第18頁(第1/2 页)
泥濘的土地遮掩了翻新的痕跡,可能會留下的腳印被絡繹不絕的遊客踩了個稀碎。似乎什麼痕跡都未能留下。
不過倒也不是全然沒有線索。劉大成和陶佳才兩人的頭顱顯示都被冷藏過,被發現在商場的那晚顯然不是真實的死亡時間;如今屍體被發現,陶佳才的屍體有冷凍的痕跡,可劉大成的沒有,兩人應當是先後被殺,最終被一同拋屍。
也就是說陶佳才在十二月三號,上周三之前已經確定死亡,劉大成則是在十二月三號當天被殺害。但不知為何,他們的頭顱直到周一晚上才被擺在了商場裡,前後相差了五天。
季君昱看著手機上的地圖,隨著龐宇的匯報,把這些個地方做了標記。紅色的標記在藍底的地圖上格外顯眼,他也看出了些巧妙的地方:劉大成的密室逃脫店鋪叫「成功逃脫」,正好開在烏昭寺和天都商場中間,就算是步行,也花費不了多久。
可劉大成和陶佳才兩人的屍體將近三百斤,就算是兩個身強力壯的男子,恐怕都要花費很多時間才能做到如此。

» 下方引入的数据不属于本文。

-- ==== Sys2Proof/Certificates/Slice0/Obligations.lean ====
section
/-! DEFINITION. The statements for the provers. Each docstring says which rule of spec/ it formalises; OBLIGATIONS.json
gives each its tier, basis and cites. -/

open Sys2Proof Sys2Proof.Machine

/-! ## Reset, the command interface, the step -/

/-- R261: what a host can read after power-on reset, and that the block does nothing until CMD is written; nor does it in
DONE and FAULT (R250). -/
def Obligations.ResetHostView : Prop :=
  State.reset.hostView = { status := 0#2, err := 0#3, dlen := 0, xsel := false, dst := [] } ∧
  State.reset.status = .idle ∧ State.reset.err = .none ∧ State.reset.dst = Memory.blank ∧
  ∀ s : State, s.status ≠ .busy → step s = .next s

/-- R30, R40, R239, R240, R260: a write of CMD is ignored while BUSY; else it sets CMD and BUSY and every field to the
start-of-command value of R40's middle column, whatever the command before left. SRC and ARG_LEN stay as the host wrote them;
XFLAG and TILES are "set by the command before first use". est, runs, dpos, phase and args are the model's own fields; that
CURRUN, for which R40 has no row, starts as none, est as 0 and runs as empty is the model's choice (assumption 14). -/
def Obligations.CmdWriteStartsOrIsIgnored : Prop :=
  ∀ (s : State) (c : Byte),
    (s.status = .busy → s.hostWriteCmd c = s) ∧
    (s.status ≠ .busy → s.hostWriteCmd c = s.startAll c) ∧
    s.startAll c =
      { s with
        cmd := c, status := .busy, err := .none, dlen := 0, xsel := false, dst := Memory.blank, dpos := 0,
        phase := .command, xbuf := [], cand0 := [], cand1 := [], freq := Vector.replicate 128 0,
        len := Vector.replicate 128 0#4, code := Vector.replicate 128 none, best := Vector.replicate 128 none,
        bestEst := none, est := 0, rleSrc := [], curRun := none, qual := [], trialSize := 0,
        forest := { coins := [], pkgs := [] }, lane := Vector.replicate 4 0#8, lpos := 0,
        trie := .inner .absent .absent, tcur := [], ctx := none, sp := 0, brCur := 0#8, brLeft := 0, bwAcc := 0#8,
        bwBits := 0, hold := none, outcnt := 0, lastNib := none, runs := [] }

/-- R239 (a): a value that is none of the fourteen codes of R100 is refused, whatever else the state holds; the start of the
command (R40) is all it does. -/
def Obligations.UnknownCommandRefused : Prop :=
  (∀ c : Byte, decodeCommand c = none ↔
    c.toNat ∉ [0x01, 0x02, 0x03, 0x10, 0x20, 0x30, 0x31, 0x32, 0x40, 0x41, 0x50, 0x60, 0x61, 0x70]) ∧
  ∀ (s : State) (c : Byte), s.status ≠ .busy → decodeCommand c = none →
    step (s.hostWriteCmd c) = .next { s.startAll c with status := .fault, err := .cmdRefused }

/-- U9, R71: while BUSY the host has no move on SRC or ARG_LEN; else the move writes what it says and nothing else. That
"no move" is a fault by name is the model's choice (assumption 15); so is the same move on a unit operation's arguments
(assumption 5). -/
def Obligations.HostInputMoves : Prop :=
  ∀ (s : State) (a n : Nat) (bs : List Byte) (u : UnitArgs),
    (s.status = .busy →
      s.hostWriteSrc a bs = .fault .hostWriteWhileBusy ∧ s.hostWriteArgLen n = .fault .hostWriteWhileBusy ∧
      s.hostWriteArgs u = .fault .hostWriteWhileBusy) ∧
    (s.status ≠ .busy →
      s.hostWriteArgLen n = .next { s with argLen := n } ∧ s.hostWriteArgs u = .next { s with args := u } ∧
      ∃ t, s.hostWriteSrc a bs = .next t ∧ t = { s with src := t.src } ∧
        (s.src.wf = true → t.src.wf = true ∧ t.src.readBytes a bs.length = bs ∧
          ∀ x, x < a ∨ a + bs.length ≤ x → t.src.read x = s.src.read x))

/-- A step runs the decoded instruction: the command whose code is in CMD; in a stream, the element the decoder reads at
the cursor, with SP and BR moved past it. -/
def Obligations.StepRunsDecodedInstruction : Prop :=
  (∀ (s : State) (i : Instr), s.status = .busy → s.phase = .command → decodeCommand s.cmd = some i →
    step s = exec i s) ∧
  (∀ (s : State) (i : Instr) (rd : Reader), s.status = .busy → s.phase ≠ .command →
    decodeAt s.region (s.trie.at s.tcur) s.reader = .instr i rd →
    step s = exec i { s with sp := s.sp + rd.taken, brCur := rd.cur, brLeft := rd.nleft })

/-- R60, R197, R202, R204, R233, R234, R236: the end of SRC inside an element raises IoFailure, a bit that selects no child
raises InvalidCode; either way nothing of the output is left, and no run emitted before. -/
def Obligations.StreamErrorsRaise : Prop :=
  ∀ s : State, s.status = .busy → s.phase ≠ .command →
    (∀ p rd, decodeAt s.region (s.trie.at s.tcur) s.reader = .short p rd →
      ∃ t, step s = .next t ∧ t.status = .fault ∧ t.err = .ioFailure ∧ t.dlen = 0 ∧ t.xsel = false ∧
        t.dst = Memory.blank ∧ t.runs = []) ∧
    (∀ p rd, decodeAt s.region (s.trie.at s.tcur) s.reader = .noChild p rd →
      ∃ t, step s = .next t ∧ t.status = .fault ∧ t.err = .invalidCode ∧ t.dlen = 0 ∧ t.xsel = false ∧
        t.dst = Memory.blank ∧ t.runs = [])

「那姜蔚的行動軌跡呢?」季君昱只覺得一個頭兩個大,劉大成的家屬已經到了警局,羅晏正和他們在審訊室里暢談人生,留他在這裡整理這亂七八糟的動線。
說是「他們」,其實就是一個矮瘦的女人和孩子。劉大成的妻子叫王婧,約摸四十來歲,季君昱見到她的時候,她正有些拘謹地站在那裡,抽抽啼啼抹著眼淚。她乾乾瘦瘦,穿著水洗得有些褪色的衣服,除了中指帶著一個樸素的銀戒指,其他沒有任何首飾。
她懷裡還抱著一個小嬰兒,倒沒有女人那麼瘦小,但蜷縮在母親的懷抱里,裹得嚴嚴實實,倒是隱秘得很。
季君昱知道劉大成是老來得子,但不知道這孩子居然才這么小,活像只營養不良的沒毛小猴子。
女人從剛進警局就痛哭著,眼淚從她早就紅腫的眼縫裡流出,活像是一隻軟桃子流出了汁液,孩子也忍不住哼出了哭音。
羅晏和許四季不知道廢了多大力氣才讓女人停止哭泣,平復了心情,哆哆嗦嗦走到審訊室。
哭喊聲似乎還在季君昱的耳朵邊響著,他聽過不少類似的哭天喊地,甚至見過悲傷至極、以頭搶地的人,但是仍然無法做到鐵石心腸。他看著走神的許四季,敲了敲她的桌子。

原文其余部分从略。